There have been reports of increased risk of bone fracture associated with exogenous melatonin ^[11][45]. A study of adults in the United Kingdom by Frisher et al. ^[15][48] found that adults (average age 65) who received 3 or more melatonin prescriptions (2 mg, extended release) were 44% more likely to suffer a fracture than the control group. Until the association between melatonin and fractures has been clarified, the possibility of increased fracture risk is a reason to use melatonin with caution in older adults and those with previous low-impact fractures.

There have been concerns that exogenous melatonin could impair balance or cognition. Immediate-release melatonin is cleared quickly from the system. Oral, immediate-release melatonin has a half-life of approximately 45 min and time to peak blood concentration of approximately 30 min. A single oral dose of melatonin will increase blood concentrations for approximately 5 h. A study of men and women aged 60–71 in China found that, compared to placebo, a single 3 mg dose of melatonin significantly impaired balance 1 h after ingestion; however, it did not significantly affect cognitive function ^[16][49]. A long-term, placebo-controlled study in postmenopausal women found no increase in adverse events, daytime drowsiness, muscle weakness, or impaired balance the day after taking 1–3 mg of immediate-release melatonin; however, higher doses (over 3 mg) of controlled-release melatonin products can potentially cause next-day drowsiness.

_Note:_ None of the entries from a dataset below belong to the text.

-- ==== Sys2Proof/Safety.lean ====
section
/-! DEFINITION. What the claims speak of: the invariant of the block's states, and how a host program's run
ends (70_reset_and_hazards.md R237). -/

namespace Sys2Proof

open Machine

/-- The phases in which a command executes; in the other phase it raises ERR_PHASE (the table of R206). -/
def Instr.allowedIn (i : Instr) (p : Phase) : Bool :=
  match i with
  | .new => decide (p = .building ∨ p = .frozen)
  | .setName | .setPadding _ | .declareMapping | .declareAliases _ | .finalize =>
    decide (p = .building)
  | .encode | .decode | .getName | .getPadding => decide (p = .frozen)

/-- A command that writes OUT and OUT_LEN when it succeeds (R30). -/
def Instr.hasOutput : Instr → Bool
  | .encode | .decode | .getName | .getPadding => true
  | .new | .setName | .setPadding _ | .declareMapping | .declareAliases _ | .finalize => false

/-- An address of the IN or OUT window (R51). -/
def Params.InWindows (p : Params) (a : Nat) : Prop :=
  (inBase ≤ a ∧ a < inBase + p.inMax) ∨ (outBase ≤ a ∧ a < outBase + p.outMax)

end Sys2Proof

namespace Sys2Proof.Machine

/-- The alphabet invariants of a FROZEN slot (R36). -/
structure State.SlotOk (s : State) : Prop where
  /-- every `FWD[i]` is `Sym(_)` -/
  fwdTotal : ∀ v : Value, ∃ b, s.fwd.get v = some b
  /-- every value is held by some REV entry -/
  revOnto : ∀ v : Value, ∃ c : Fin 75, s.rev.get c = some v
  /-- if `PAD = 1` then `REV[13] = Val(0)` -/
  padZero : s.pad = true → s.rev.get padCid = some 0

/-- Every FWD entry that is not INVALID is a Symbol (R22). -/
def Fwd.Symbols (f : Fwd) : Prop := ∀ (v : Value) (b : Byte), f.get v = some b → isSymbol b = true

/-- What every state a run can reach satisfies. -/
structure State.Inv (s : State) : Prop where
  /-- The parameters meet R5. -/
  params : s.params.Valid
  /-- The written bytes are in canonical form (log 12). -/
  memWf : s.mem.wf
  /-- Only window bytes are ever written (R57, R59). -/
  memInWindows : ∀ c ∈ s.mem, Params.InWindows s.params c.1
  /-- NAME has at most IN_MAX bytes (R25). -/
  nameFits : s.name.length ≤ s.params.inMax
  /-- OUT_LEN is at most OUT_MAX (R34). -/
  outLenFits : s.outLen.toNat ≤ s.params.outMax
  /-- FWD holds Symbols (R22). -/
  symbols : s.fwd.Symbols
  /-- A FROZEN slot meets the alphabet invariants (R36). -/
  frozen : s.phase = .frozen → s.SlotOk
  /-- CFG_CAUSE is not 0 exactly in FAULT (R108). -/
  cause : s.cfgCause = CfgCause.none ↔ s.phase ≠ .fault
  /-- ERR is ERR_CONFIG exactly in FAULT (R209, R210). -/
  errConfig : s.err = .config ↔ s.phase = .fault
  /-- No command executes in FAULT: BUSY stays 0 (R210). -/
  idleInFault : s.phase = .fault → s.engine = none

/-- The data byte at index `i`, with the zero bytes that fill up the last chunk (R132). -/
def State.dataByte (s : State) (i : Nat) : Byte := if i < s.inLen.toNat then s.inByte i else 0

/-- The 40-bit word of chunk `k` of the data: `{c[0], ..., c[4]}`, `c[0]` in bits 39:32 (R132). -/
def State.dataWord (s : State) (k : Nat) : BitVec 40 :=
  (((s.dataByte (5 * k) ++ s.dataByte (5 * k + 1)) ++ s.dataByte (5 * k + 2)) ++
    s.dataByte (5 * k + 3)) ++ s.dataByte (5 * k + 4)

/-- The 40-bit word of chunk `k` of 5-bit values: `{s[0], ..., s[7]}`, `s[0]` in bits 39:35 (R154). -/
def chunkOfValues (v : Nat → Value) (k : Nat) : BitVec 40 :=
  ((((((v (8 * k) ++ v (8 * k + 1)) ++ v (8 * k + 2)) ++ v (8 * k + 3)) ++ v (8 * k + 4)) ++
    v (8 * k + 5)) ++ v (8 * k + 6)) ++ v (8 * k + 7)

/-- A byte that DECODE accepts: in range, with a REV entry (R153). -/
def Rev.Accepts (r : Rev) (b : Byte) : Prop := ∃ c v, cid b = some c ∧ r.get c = some v

/-- `u` is the symbol count the scan of R151 leaves of a text of `n` bytes: at most 6 trailing `'='` are
dropped, and the scan stops at the first byte that is not one. -/
def UnpaddedCount (text : Nat → Byte) (n u : Nat) : Prop :=
  u ≤ n ∧ n - u ≤ 6 ∧ (∀ i, u ≤ i → i < n → text i = 0x3D) ∧
    (n - u = 6 ∨ u = 0 ∨ text (u - 1) ≠ 0x3D)

/-- H1 of R159: every canonical symbol decodes to its own value. -/
def State.CanonicalDecodes (s : State) : Prop :=
  ∀ (v : Value) (b : Byte), s.fwd.get v = some b → ∃ c, cid b = some c ∧ s.rev.get c = some v

/-- H2 of R159: `'='` is no canonical symbol. -/
def State.PadNotCanonical (s : State) : Prop := ∀ v : Value, s.fwd.get v ≠ some 0x3D

/-- Bytes outside `OUT[0..n)` read in `t` as they do in `s`. -/
def KeepsBytesBeyond (n : Nat) (s t : State) : Prop :=
  ∀ a, (a < 0x200000 ∨ 0x200000 + n ≤ a) → t.readByte a = s.readByte a

/-- Every field but the written bytes, OUT_LEN, ERR and BUSY is in `t` as it is in `s`. -/
def KeepsAllButResult (s t : State) : Prop :=
  { t with mem := s.mem, outLen := s.outLen, err := s.err, engine := s.engine } = s

/-- It is the host's turn: no command is due to complete (log 4). -/
def State.HostMoves (s : State) : Prop := ∀ w, s.engine ≠ some ⟨w, 0⟩

/-- The state the host's turn works on: an executing command has one host turn less to wait (log 4). -/
def State.ticked (s : State) : State :=
  { s with engine := s.engine.map fun e => ⟨e.word, e.wait - 1⟩ }

/-- A run has ended: the host has no operation left and BUSY = 0 (R237). -/
def State.RunEnded (s : State) : Prop := s.hostOps = [] ∧ s.busy = false

/-- A run has ended and is a faulted one: `PHASE = FAULT` (R237). -/
def State.FaultedRun (s : State) : Prop := s.RunEnded ∧ s.phase = .fault

end Sys2Proof.Machine
end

A study by Gooneratne et al. demonstrated high blood levels of melatonin for an average of 10 h following ingestion of a 4 mg product (3 mg controlled-release + 1 mg immediate-release) compared to 6.4 h following a 0.4 mg product (0.3 mg controlled-release + 0.1 mg immediate-release) ^[17][50]. For these reasons, caution has been advised when driving or operating heavy machinery within 6 h after taking melatonin, especially after taking controlled-release products.

Taking melatonin may increase leg movements in restless leg syndrome (RLS). A small study of 8 subjects with severe RLS found significantly more leg movement when measured 1 h and 4.5 h after taking 3 mg of melatonin in the evening compared to no melatonin. However, the patients in the study did not report any increase in leg discomfort ^[18][51]. In contrast, preliminary evidence shows that melatonin may decrease periodic leg movement disorder symptoms involving involuntary leg movements while sleeping ^[19][52].

There has been concern that exogenous melatonin might worsen asthma. However, a small study among people with stable, mild, to moderate asthma found that taking 3 mg of melatonin at night for 1 month did not significantly affect lung function compared to placebo ^[20][53].

Extremely high doses of melatonin (250 to 1200 mg daily) have been reported to worsen depression and bipolar disorder ^[21][54]. However, a study among people with depression using melatonin 0.5 to 6 mg daily for up to 3.5 years did not report a worsening of depression ^[22][55].